:: What you will do ::
The material below contains a line with "(commandOf 0x0 ign)" and a line with "i2cDev [a, d] 0". Copy exactly those two lines and all lines between them.

:: Material provided ::
-- ==== Sys2Proof/Decode.lean ====
section
/-! DEFINITION. Sys2Proof/Decode.lean: the decoder of the three encodings of 30_encoding.md (command words, I2C
transactions, SPI frames), the encoder, and the entry the opcode table's own numbering uses. -/

namespace Sys2Proof

/-- The PMIC's 7-bit device address `I2C_DEV` (00_scope.md R7, 41_bus_transport.md R158). -/
def i2cDev : DeviceAddr := 0x48

/-- What an instruction looks like where it stands: a word on the command port (30_encoding.md R100), an I2C
transaction (device, bytes sent, how many bytes are read back; R104, R105) or the bytes an SPI frame sends (R107). -/
inductive Wire where
  | command (w : Word)
  | i2c (dev : DeviceAddr) (sent : List Byte) (nRead : Nat)
  | spi (tx : List Byte)
  deriving DecidableEq, Repr

/-- Why bytes on a bus are none of the block's instructions. -/
inductive DecodeError where
  /-- An I2C device other than 0x48, which no transaction of the block addresses (41_bus_transport.md R158). -/
  | otherDevice (dev : DeviceAddr)
  /-- Not one address byte and one data byte, written or read (20_memory.md R71, 30_encoding.md R104, R105). -/
  | notARegisterAccess
  /-- An SPI frame that is not one of the seven of 30_encoding.md R107 (closed set, R108). -/
  | notABlockFrame
  deriving DecidableEq, Repr

/-- The opcode field `op = word[19:16]` (30_encoding.md R100). -/
def opField (w : Word) : BitVec 4 := w.extractLsb' 16 4

/-- The operand field `opd = word[15:0]` (30_encoding.md R100). -/
def opdField (w : Word) : Operand := w.extractLsb' 0 16

/-- `opd[15:8]`: the register address of forms A and AD (30_encoding.md R103, R114). -/
def hiByte (o : Operand) : Byte := o.extractLsb' 8 8

/-- `opd[7:0]`: the value byte of form AD, ignored by form A (30_encoding.md R103, R114). -/
def loByte (o : Operand) : Byte := o.extractLsb' 0 8

/-- Decoding a command word (30_encoding.md R102, R103). Total: every word is a command or reserved (R119), and
ignored bits never reject one (R118). -/
def decodeCommand (w : Word) : Instr :=
  match (opField w).toNat with
  | 0x0 => .reserved0 (opdField w)
  | 0x1 => .i2cRd (hiByte (opdField w)) (loByte (opdField w))
  | 0x2 => .i2cWr (hiByte (opdField w)) (loByte (opdField w))
  | 0x3 => .setVaux (opdField w)
  | 0x4 => .setVio (opdField w)
  | 0x5 => .setVfpga ((opdField w).extractLsb' 1 15) ((opdField w).getLsbD 0)
  | 0x6 => .flWake (opdField w)
  | 0x7 => .flReset (opdField w)
  | 0x8 => .flIdent (opdField w)
  | 0x9 => .flErase (opdField w)
  | 0xA => .flBusy (opdField w)
  | 0xB => .fpgaHold (opdField w)
  | 0xC => .init (opdField w)
  | 0xD => .reservedD (opdField w)
  | 0xE => .reservedE (opdField w)
  | _ => .reservedF (opdField w)

/-- Decoding an I2C transaction: two bytes written are a register write, one byte written and one read back are a
register read (30_encoding.md R104, R105); only device 0x48 is addressed (41_bus_transport.md R158). -/
def decodeI2c (dev : DeviceAddr) (sent : List Byte) (nRead : Nat) : Except DecodeError Instr :=
  if dev = i2cDev then
    match sent, nRead with
    | [a, d], 0 => .ok (.i2cRegWrite a d)
    | [a], 1 => .ok (.i2cRegRead a)
    | _, _ => .error .notARegisterAccess
  else .error (.otherDevice dev)

/-- Decoding an SPI frame from the bytes it sends: the opcode is `tx[0]` (20_memory.md R68) and fixes the length
(30_encoding.md R107); the other bytes are don't-care (R109). The opcode set is closed (R108). -/
def decodeSpi (tx : List Byte) : Except DecodeError Instr :=
  match tx with
  | [op] =>
    if op = 0x66 then .ok .spiResetEnable
    else if op = 0x99 then .ok .spiResetConfirm
    else if op = 0x06 then .ok .spiEraseEnable
    else if op = 0x60 then .ok .spiChipErase
    else .error .notABlockFrame
  | [op, x] => if op = 0x05 then .ok (.spiStatus x) else .error .notABlockFrame
  | [op, x, y, z] =>
    if op = 0xAB then .ok (.spiWake (x ++ y ++ z))
    else if op = 0x9F then .ok (.spiIdentify (x ++ y ++ z))
    else .error .notABlockFrame
  | _ => .error .notABlockFrame

/-- Decoding whatever stands on the port or on a bus. -/
def decode : Wire → Except DecodeError Instr
  | .command w => .ok (decodeCommand w)
  | .i2c dev sent nRead => decodeI2c dev sent nRead
  | .spi tx => decodeSpi tx

/-- A command word from its two fields (30_encoding.md R100, R120: `op << 16 | opd`). -/
def commandOf (op : BitVec 4) (opd : Operand) : Word := op ++ opd

/-- The three don't-care bytes of a 4-byte frame, the first sent one in the most significant place. -/
def dcBytes (dc : BitVec 24) : List Byte := [dc.extractLsb' 16 8, dc.extractLsb' 8 8, dc.extractLsb' 0 8]

/-- The encoder: the word or the bus transaction of an instruction (30_encoding.md R102 to R107, R117). -/
def encode : Instr → Wire
  | .i2cRd a ign => .command (commandOf 0x1 (a ++ ign))
  | .i2cWr a d => .command (commandOf 0x2 (a ++ d))
  | .setVaux mv => .command (commandOf 0x3 mv)
  | .setVio mv => .command (commandOf 0x4 mv)
  | .setVfpga ign en => .command (commandOf 0x5 (ign ++ BitVec.ofBool en))
  | .flWake ign => .command (commandOf 0x6 ign)
  | .flReset ign => .command (commandOf 0x7 ign)
  | .flIdent ign => .command (commandOf 0x8 ign)
  | .flErase ign => .command (commandOf 0x9 ign)
  | .flBusy ign => .command (commandOf 0xA ign)
  | .fpgaHold ign => .command (commandOf 0xB ign)
  | .init ign => .command (commandOf 0xC ign)
  | .reserved0 ign => .command (commandOf 0x0 ign)
  | .reservedD ign => .command (commandOf 0xD ign)
  | .reservedE ign => .command (commandOf 0xE ign)
  | .reservedF ign => .command (commandOf 0xF ign)
  | .i2cRegWrite a d => .i2c i2cDev [a, d] 0
  | .i2cRegRead a => .i2c i2cDev [a] 1
  | .spiWake dc => .spi (0xAB :: dcBytes dc)
  | .spiResetEnable => .spi [0x66]
  | .spiResetConfirm => .spi [0x99]
  | .spiIdentify dc => .spi (0x9F :: dcBytes dc)
  | .spiEraseEnable => .spi [0x06]
  | .spiChipErase => .spi [0x60]
  | .spiStatus dc => .spi [0x05, dc]

/-- The word a command was given as: what `CMD` latches and the events `Accept` and `Complete` carry (10_state.md R22,
00_scope.md R14). A bus transaction has none; the zero is never read, no meaning asks for it. -/
def commandWord (i : Instr) : Word :=
  match encode i with
  | .command w => w
  | .i2c _ _ _ => 0
  | .spi _ => 0

/-- The bytes an SPI frame sends (30_encoding.md R107); none for an instruction that is no frame. -/
def frameBytes (i : Instr) : List Byte :=
  match encode i with
  | .command _ => []
  | .i2c _ _ _ => []
  | .spi tx => tx

/-- The bus row of the opcode table that a transfer of the sequencer is. -/
def transferInstr : Transfer → Instr
  | .regWrite a d => .i2cRegWrite a d
  | .regRead a => .i2cRegRead a
  | .wake dc => .spiWake dc
  | .resetEnable => .spiResetEnable
  | .resetConfirm => .spiResetConfirm
  | .identify dc => .spiIdentify dc
  | .eraseEnable => .spiEraseEnable
  | .chipErase => .spiChipErase
  | .status dc => .spiStatus dc

/-- The transfer that a bus row of the opcode table is; none for a command. -/
def instrTransfer : Instr → Option Transfer
  | .i2cRd _ _ => none
  | .i2cWr _ _ => none
  | .setVaux _ => none
  | .setVio _ => none
  | .setVfpga _ _ => none
  | .flWake _ => none
  | .flReset _ => none
  | .flIdent _ => none
  | .flErase _ => none
  | .flBusy _ => none
  | .fpgaHold _ => none
  | .init _ => none
  | .reserved0 _ => none
  | .reservedD _ => none
  | .reservedE _ => none
  | .reservedF _ => none
  | .i2cRegWrite a d => some (.regWrite a d)
  | .i2cRegRead a => some (.regRead a)
  | .spiWake dc => some (.wake dc)
  | .spiResetEnable => some .resetEnable
  | .spiResetConfirm => some .resetConfirm
  | .spiIdentify dc => some (.identify dc)
  | .spiEraseEnable => some .eraseEnable
  | .spiChipErase => some .chipErase
  | .spiStatus dc => some (.status dc)

/-- Byte `i` of a number laid out lowest byte first. -/
def byteOf (w i : Nat) : Byte := BitVec.ofNat 8 (w / 256 ^ i)

/-- How many bytes the SPI frame with this opcode has in all (30_encoding.md R107); 1 for an opcode of no frame. -/
def frameLength (op : Byte) : Nat :=
  if op = 0xAB ∨ op = 0x9F then 4 else if op = 0x05 then 2 else 1

/-- A bus row of the table laid out from the number of its bits, lowest byte first. Byte 0 is `tx[0]` of a frame, or
carries the 7-bit device address in bits 6..0. The table gives the two I2C rows the same bits; bit 7, which it leaves
free, is taken as the direction: 0 is a register write (address, data in bytes 1 and 2), 1 a register read (log 20). -/
def busWire (w : Nat) : Wire :=
  if (byteOf w 0).extractLsb' 0 7 = i2cDev then
    if (byteOf w 0).getLsbD 7 then .i2c i2cDev [byteOf w 1] 1
    else .i2c i2cDev [byteOf w 1, byteOf w 2] 0
  else .spi ((List.range (frameLength (byteOf w 0))).map (byteOf w))

/-- The instruction the decoder reads from a table row's bits: 17 to 24 bits are a 20-bit command word (the bits above
bit 19 must be 0), every other length is a bus row. -/
def decodeTableWord (nbits w : Nat) : Option Instr :=
  if 17 ≤ nbits ∧ nbits ≤ 24 then
    if w < 2 ^ 20 then some (decodeCommand (BitVec.ofNat 20 w)) else none
  else
    match decode (busWire w) with
    | .ok i => some i
    | .error _ => none

end Sys2Proof
end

:: Your solution ::
  | .reserved0 ign => .command (commandOf 0x0 ign)
  | .reservedD ign => .command (commandOf 0xD ign)
  | .reservedE ign => .command (commandOf 0xE ign)
  | .reservedF ign => .command (commandOf 0xF ign)
  | .i2cRegWrite a d => .i2c i2cDev [a, d] 0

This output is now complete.